>>>
/-! ## The pixel memory and the operations on it -/

/-- A micro-operation touches neither the pixel memory nor the size of the grid. -/
theorem memoryInGrid_keeps : Keeps memoryInGrid where
  perform m s h := by simpa [memoryInGrid] using h
  bookkeeping _ _ _ _ _ _ _ _ _ h := h

/-- Settles O50: what writes the memory writes one cell in bounds (`write_memoryInGrid`). -/
theorem stepKeepsTheMemoryInTheGrid : Obligations.StepKeepsTheMemoryInTheGrid := by
  intro s t hs ht
  exact memoryInGrid_keeps.step (fun _ _ _ c h hb => write_memoryInGrid c h hb) hs ht

theorem inBounds_iff {c : Cfg} {x y : Int} : inBounds c x y = true ↔ 0 ≤ x ∧ x < c.fbW ∧ 0 ≤ y ∧ y < c.fbH :=
  decide_eq_true_iff

/-- The column of a cell is the remainder of its address by the width (R48). -/
theorem cellAddr_mod {c : Cfg} {x y : Int} (h : inBounds c x y = true) : ((cellAddr c x y % c.fbW : Nat) : Int) = x := by
  obtain ⟨hx0, hxw, -, -⟩ := inBounds_iff.1 h
  have hx : x.toNat < c.fbW := by omega
  rw [cellAddr, Nat.mul_add_mod', Nat.mod_eq_of_lt hx, Int.toNat_of_nonneg hx0]

/-- The row of a cell is the quotient of its address by the width (R48). -/
theorem cellAddr_div {c : Cfg} {x y : Int} (h : inBounds c x y = true) : ((cellAddr c x y / c.fbW : Nat) : Int) = y := by
  obtain ⟨hx0, hxw, hy0, -⟩ := inBounds_iff.1 h
  have hx : x.toNat < c.fbW := by omega
  rw [cellAddr, Nat.mul_comm, Nat.mul_add_div (Nat.zero_lt_of_lt hx), Nat.div_eq_of_lt hx, Nat.add_zero,
    Int.toNat_of_nonneg hy0]

/-- Remainder and quotient of an address of the grid are a coordinate in bounds. -/
theorem inBounds_mod_div {c : Cfg} {a : Nat} (h : a < c.fbW * c.fbH) :
    inBounds c (a % c.fbW : Nat) (a / c.fbW : Nat) = true := by
  have hw : 0 < c.fbW := Nat.pos_of_mul_pos_right (Nat.zero_lt_of_lt h)
  have hx : a % c.fbW < c.fbW := Nat.mod_lt a hw
  have hy : a / c.fbW < c.fbH := Nat.div_lt_of_lt_mul h
  exact inBounds_iff.2 ⟨Int.natCast_nonneg _, Int.ofNat_lt.2 hx, Int.natCast_nonneg _, Int.ofNat_lt.2 hy⟩

theorem cellAddr_mod_div (c : Cfg) (a : Nat) : cellAddr c (a % c.fbW : Nat) (a / c.fbW : Nat) = a := by
  rw [cellAddr, Int.toNat_natCast, Int.toNat_natCast, Nat.div_add_mod']

/-- Settles O24: division of the address by the width undoes `cellAddr`, on either side. -/
theorem coordinatesAndAddressesAgree : Obligations.CoordinatesAndAddressesAgree := by
  intro c
  refine ⟨fun x y => cellAddr_lt, ?_, fun a h => ⟨_, _, inBounds_mod_div h, cellAddr_mod_div c a⟩⟩
  intro x y x' y' h h' ha
  constructor
  · rw [← cellAddr_mod h, ha, cellAddr_mod h']
  · rw [← cellAddr_div h, ha, cellAddr_div h']

/-- In the phases in which the framebuffer operations are allowed the coordinates alone decide (R44, R102). -/
theorem pixelCheck_allowed {x y : Int} {s : State} (hp : s.phase = .off ∨ s.phase = .ready ∨ s.phase = .closed) :
    pixelCheck x y s = if inBounds s.cfg x y then none else some .outOfBounds := by
  rcases hp with hp | hp | hp <;> simp only [pixelCheck, hp]

theorem pixelCheck_inBounds {x y : Int} {s : State} (hp : s.phase = .off ∨ s.phase = .ready ∨ s.phase = .closed)
    (hb : 0 ≤ x ∧ x < s.cfg.fbW ∧ 0 ≤ y ∧ y < s.cfg.fbH) : pixelCheck x y s = none := by
  rw [pixelCheck_allowed hp, if_pos (inBounds_iff.2 hb)]

/-- `GETPIXEL` that is not refused answers what the cell holds (R103). -/
theorem exec_getpixel {x y : Int} {c : Color} {s : State} (hc : pixelCheck x y s = none)
    (hr : s.fb.read (cellAddr s.cfg x y) = c) : exec (.getpixel x y) s = .next { s with reply := .color c } := by
  simp [exec, execGetpixel, hostOp, hc, hr]

/-- `SETPIXEL OVER` that is not refused writes the cell (R106). -/
theorem exec_setpixelOver {x y : Int} {c : Color} {s : State} (hc : pixelCheck x y s = none) :
    exec (.setpixelOver x y c) s = .next { s with fb := s.fb.write (cellAddr s.cfg x y) c, reply := .done } := by
  simp [exec, execSetpixelOver, hostOp, hc]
<<<
For the material above, reproduce exactly the lines from the line with "bookkeeping _ _ _ _ _ _ _ _ _ h := h" to the line with "intro s t hs ht", inclusive, and exclude all others.

> _Answer for this exercise_
  bookkeeping _ _ _ _ _ _ _ _ _ h := h

/-- Settles O50: what writes the memory writes one cell in bounds (`write_memoryInGrid`). -/
theorem stepKeepsTheMemoryInTheGrid : Obligations.StepKeepsTheMemoryInTheGrid := by
  intro s t hs ht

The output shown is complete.